It's more than just implementation dependent (a term which, by the
way, is not used by the standard), it's completely undefined. You
must not modify a string literal.
-Nilges-> A less brutal phrasing of the same fact, where "must not" is
used to talk to children and not working adults, is counted as an
error in the ongoing campaign of personal destruction.
"Best practice is to avoid" implies that you can do it, it's just not
pretty. The standard says that if you do it, all bets are off. That's a
"must not" in my opinion. I feel that the book's wording is far too
weak.
By the way, note that "abcde" and "cde" don't have to be separate
strings in the program, however they're done. Changing the latter to
"cdf" could cause the former to change to "abcdf". Another reason that
it's undefined behaviour, not just bad practice.
6.2.1.2
A description which is essentially correct is spoilt by the addition
of the words:
-Schildt-> In the most general terms, when you convert from a larger
## integer type to a smaller type, high-order bytes are lost.
When an integer value is converted to a signed type which can't hold
that value, the result need not be that given by removing some bits.
For example, a rule that converted all such values to the minimum
value of the destination type (SCHAR_MIN, SHORT_MIN, INT_MIN) would be
conforming.
A simpler way to state what this section means is:
If the source value can be represented in the destination type, it is
unaltered.
Otherwise, if the destination type is unsigned, reduce the value
modulo U<type>_MAX+1.
Otherwise the destination type is signed and the value is
implementation defined.
-Nilges-> What part of "in the most general terms" don't you
understand? Schildt's definition is by far better than yours.
No it isn't.
When you convert from a larger integer type to a smaller *unsigned*
integer type, then the high-order bytes are lost. Well, if the value is
positive or the representation is twos-complement - if it's
ones-complement or sign-and-magnitude, the implementation has to do more
work.
[Just to make this completely clear: in the three systems and in 32
bits, -4 is represented as 0xFFFFFFFC, 0xFFFFFFFB, and 0x80000004
respectively. When converted to a 16 bit unsigned type, the result must
be 0xFFFC (with 8 bits, it must be 0xFC) *irrespective* of the
representation.]
When you convert from a larger integer type to a smaller *signed* type
and the result won't fit, ANY VALUE CAN BE GENERATED (provided that the
compiler documentation tells you what it is). It is perfectly legitimate
for an implementation to "clamp" the result to the largest positive or
negative value. Thus converting 0x76543210 to signed 8 bits might
produce the value 0x7F rather than Schildt's 0x10.
Again, the statement in the book is correct for MS-DOS and other
compilers for specific architectures, but it's not what the Standard
says.
-Nilges-> Many programmers in the real world will not understand an
unexplained use of Modulo while they would understand "division
remainder". It is contemptuous of them for you to propose this as a
rewrite.
"Modulo" is the term in the Standard. But I wouldn't care if a rewrite
said "division remainder" instead. The important point is that the
"loses the high-order bytes" bit is completely wrong.

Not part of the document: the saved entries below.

-- ==== Sys2Proof/Machine/HostMq.lean ====
section
/-! DEFINITION. Message queues and the event controller: the commands of R445 to R455. -/

namespace Sys2Proof.Machine

open Sys2Proof

/-! ## Message queues -/

/-- The enabled producers and the queue each names (R489). -/
def State.producers (s : State) : List Nat :=
  (if s.on F.fdbLearnCfg_en then [s.fld F.fdbLearnCfg_mq] else []) ++
  (if s.on F.skyMqCfg_en then [s.fld F.skyMqCfg_mq] else []) ++
  (if s.on F.evtLogCfg_en then [s.fld F.evtLogCfg_mq] else [])

/-- Two enabled producers name one queue (R489). -/
def State.producersClash (s : State) : Bool := !decide s.producers.Nodup

/-- Write a register that names a producer's queue; ignored as a whole when two producers would share a queue (R489). -/
def State.wrProducer (s : State) (r : Reg) (data : Word) : State :=
  if (s.wr r 0 (mergeFields data r.info.fields (s.rd r 0, false)).1).producersClash then s.accessErr r.info.blk
  else s.writeReg r 0 data

/-- The items of the enabled queues other than `k` (R445). -/
def State.mqOthers (s : State) (k : Nat) : Nat :=
  (List.range 48).foldl (fun n j => if j ≠ k ∧ s.on F.mqCfg_en j then n + s.mqDepth j else n) 0

/-- A write of MQ_CFG (R445). -/
def State.wrMqCfg (s : State) (k : Nat) (data : Word) : State :=
  if s.on F.mqCfg_en k then
    if F.mqCfg_en.of data = 0 then
      let q := s.mq k
      (s.writeReg .mqCfg k data).setMq k ⟨(q.f + q.items.length) % 4294967296, [], 0, .none⟩
    else s.accessErr .mgt
  else
    let w := (mergeFields data Reg.mqCfg.info.fields (s.rd .mqCfg k, false)).1
    if F.mqCfg_en.of w = 1 ∧ 16384 < s.mqOthers k + 2 ^ F.mqCfg_depth_log.of w then s.accessErr .mgt
    else s.writeReg .mqCfg k data

def execMqCfgWrite (path : Path) (k : Fin 48) (data : Word) (s : State) : Host.Outcome State Fault Refusal :=
  .next (s.accessReg path .mqCfg k data fun s => s.wrMqCfg k data)

/-- The path is the owner of queue `k` (R446). -/
def State.mqOwner (s : State) (path : Path) (k : Nat) : Bool := s.fld F.mqCfg_owner k == path.code

/-- Read the words of the item at Rd: whether one is poisoned. -/
def State.mqBad (s : State) (k : Nat) : State × Bool :=
  if s.memClean then (s, false)
  else
    let a := s.mqWord k ((s.mq k).f + (s.mq k).held)
    let x := s.memRead 15 0 a .none 0
    let y := x.1.memRead 15 0 (a + 1) .none 0
    (y.1, x.2 || y.2)

/-- Rd moves past an item. -/
def State.mqPass (s : State) (k : Nat) : State := s.setMq k { s.mq k with held := (s.mq k).held + 1 }

/-- Rd moves past the poisoned items it has reached; each is counted as lost (R369, R449). -/
def State.mqSkip : Nat → State → Nat → State
  | 0, s, _ => s
  | n + 1, s, k =>
    if (s.mq k).items.length ≤ (s.mq k).held then s
    else
      let r := s.mqBad k
      if r.2 then State.mqSkip n (((r.1.mqPass k).bump .mqLost k).bump .memPoisonDrop) k else r.1

/-- Queue `k` with its poisoned items at Rd passed over. -/
def State.mqFront (s : State) (k : Nat) : State := State.mqSkip (s.mq k).items.length s k

/-- A read of MQ_POP`j` of queue `k` on a path: the state after it and the word (R446). -/
def State.mqPopRead (s : State) (path : Path) (k j : Nat) : State × Word :=
  if !s.mqOwner path k then (s.accessErr .mgt, 0)
  else
    let s := s.mqFront k
    let q := s.mq k
    match q.items[q.held]? with
    | some it => (if j = 3 then s.setMq k { q with held := q.held + 1 } else s, it.words.getD j 0)
    | none => (s, 0)

/-- The result codes of MQ_STAT. -/
def State.mqResult (s : State) (k v : Nat) : State := s.setFld F.mqStat_result k v

/-- MARK (R448). -/
def State.mqMark (s : State) (k : Nat) : State :=
  let q := s.mq k
  (s.setMq k { q with mark := .valid ((q.f + q.held) % 4294967296) }).mqResult k 0

/-- REWIND (R448). -/
def State.mqRewind (s : State) (k : Nat) : State :=
  let q := s.mq k
  match q.mark with
  | .valid m => (s.setMq k { q with held := (m + 4294967296 - q.f) % 4294967296 }).mqResult k 0
  | .none => s.mqResult k 1
  | .lost => (s.setMq k { q with mark := .none }).mqResult k 2

/-- RELEASE of `n` items (R448). A release of 0 items moves nothing, and the spec states no result for it (assumption 9). -/
def State.mqRelease (s : State) (k n : Nat) : State :=
  let q := s.mq k
  if q.held < n then s.mqResult k 3
  else if n = 0 then
    let (w, s) := s.drawWord
    s.mqResult k (w.toNat % 16)
  else
    let mark := match q.mark with
      | .valid m => if (m + 4294967296 - q.f) % 4294967296 < n then .none else .valid m
      | x => x
    (s.setMq k ⟨(q.f + n) % 4294967296, q.items.drop n, q.held - n, mark⟩).mqResult k 0

/-- RESET (R448). -/
def State.mqReset (s : State) (k : Nat) : State :=
  let q := s.mq k
  (s.setMq k ⟨(q.f + q.items.length) % 4294967296, [], 0, .none⟩).mqResult k 0

/-- A write of MQ_CMD (R446, R448): only the owner's path; an operation code that R448 does not define has no effect (R9). -/
def State.wrMqCmd (s : State) (path : Path) (k : Nat) (data : Word) : State :=
  if !s.mqOwner path k then s.accessErr .mgt
  else match F.mqCmd_op.of data with
    | 1 => s.mqMark k
    | 2 => s.mqRewind k
    | 3 => s.mqRelease k (F.mqCmd_n.of data)
    | 4 => s.mqReset k
    | _ => s

def execMqMark (path : Path) (k : Fin 48) (s : State) : Host.Outcome State Fault Refusal :=
  .next (s.accessReg path .mqCmd k 0x10000000 fun s => s.wrMqCmd path k 0x10000000)

def execMqRewind (path : Path) (k : Fin 48) (s : State) : Host.Outcome State Fault Refusal :=
  .next (s.accessReg path .mqCmd k 0x20000000 fun s => s.wrMqCmd path k 0x20000000)

def execMqRelease (path : Path) (k : Fin 48) (n : BitVec 13) (s : State) : Host.Outcome State Fault Refusal :=
  let w := putBits 0x30000000 12 0 n.toNat
  .next (s.accessReg path .mqCmd k w fun s => s.wrMqCmd path k w)

def execMqReset (path : Path) (k : Fin 48) (s : State) : Host.Outcome State Fault Refusal :=
  .next (s.accessReg path .mqCmd k 0x40000000 fun s => s.wrMqCmd path k 0x40000000)

/-! ## Events -/

/-- A write of EVT_RAISE (R451). -/
def State.wrEvtRaise (s : State) (data : Word) : State := s.raise (F.evtRaise_src.of data)

def execEvtRaise (path : Path) (src : BitVec 9) (s : State) : Host.Outcome State Fault Refusal :=
  let w := BitVec.ofNat 32 src.toNat
  .next (s.accessReg path .evtRaise 0 w fun s => s.wrEvtRaise w)

/-- A write of EVT_ROUTE (R451, R454): only the loader, before the lock, routes an event to FAULT_N; after the lock such a route is
fixed. -/
def State.wrEvtRoute (s : State) (loader : Bool) (src : Nat) (data : Word) : State :=
  let locked := s.on F.glbSafeCfg_lock
  let toFault := F.evtRoute_dest.of data == 4
  let w := (mergeFields data Reg.evtRoute.info.fields (s.rd .evtRoute src, false)).1
  let fixed := s.fld F.evtRoute_dest src == 4 && locked && w != s.rd .evtRoute src
  if (toFault && (locked || !loader)) || fixed then s.accessErr .evt
  else (s.writeReg .evtRoute src data).settle

def execEvtRouteWrite (path : Path) (src : BitVec 9) (data : Word) (s : State) : Host.Outcome State Fault Refusal :=
  .next (s.accessReg path .evtRoute src.toNat data fun s => s.wrEvtRoute false src.toNat data)

/-- A write of EVT_STAT clears the bits written as 1 (R451). -/
def State.wrEvtStat (s : State) (g : Nat) (data : Word) : State := (s.writeReg .evtStat g data).settle

/-- The hold-off of a vector has ended: one message for a pending request (R453). -/
def execMsixHoldoffEnd (v : Fin 32) (s : State) : Host.Outcome State Fault Refusal :=
  .next (if (s.vec v).pending && !(s.vec v).masked && !s.vecHeld v then s.vecSend v else s)

/-- The mask of a vector is cleared (R453): one message for a pending request, unless the hold-off still runs. -/
def State.msixUnmask (s : State) (v : Nat) : State :=
  let s := s.setVec v { s.vec v with masked := false }
  if (s.vec v).pending && !s.vecHeld v then s.vecSend v else s

def execMsixUnmask (v : Fin 32) (s : State) : Host.Outcome State Fault Refusal := .next (s.msixUnmask v)

end Sys2Proof.Machine
end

-Nilges-> And given the overblown claims for C standards, we
nonetheless discover that "the value is implementation defined". Oh
well. It sounds to me that you damaged C.
Only because you can't accept the concept of different implementations
doing different things. "implementation-defined" means "the compiler
writer can do whatever seems sensible on her system, provided that she
puts it in the manual".
6.2.1.4
-Schildt-> When converting a larger [floating] type into a smaller
one, if
## the value cannot be represented, information content may be lost.
Actually, unlike integers, such conversions are undefined, and the
program may crash as a result.
-Nilges-> Only two real errors so far. A great deal of ink wasted
UNLESS the goal is death to Herb.
A lot more than two, actually.
6.2.1.5
-Schildt-> these automatic conversions are also intuitive.
These conversions have been the subject of much debate. This section
would benefit from a proper explanation of the "value preserving"
rules, and why they were chosen.
-Nilges-> It was your job, not Herb's, to explain them in full detail.
Wrong. It is the job of the Standard to state the rules unambiguously.
It does.
It is not the job of the Standard (though it is a worthy aim when that
doesn't conflict with other goals) to be easy to understand.
In this case, Herb wrote "intuitive" for something that very clearly
isn't so, because well-intentioned people suggested very different
approaches to this section. I don't, after all this time, remember
exactly what else he wrote there but, based on my comment, I don't think
he explained the conversions properly.
Herb's job was to assure his readers, insofar as he could, that you
hadn't messed things up completely. It appears to have been a meta-
Augean task, because you may have.
His job isn't to assure his readers anything. His job - based on the
title and structure of the book he wrote - is to annotate the C Standard
so someone unfamiliar with it can better understand it. In this case, in
my opinion, he failed.
6.2.2.1
-Schildt-> First, an array name without an index is a pointer to the
first
## element of the array and is not an lvalue.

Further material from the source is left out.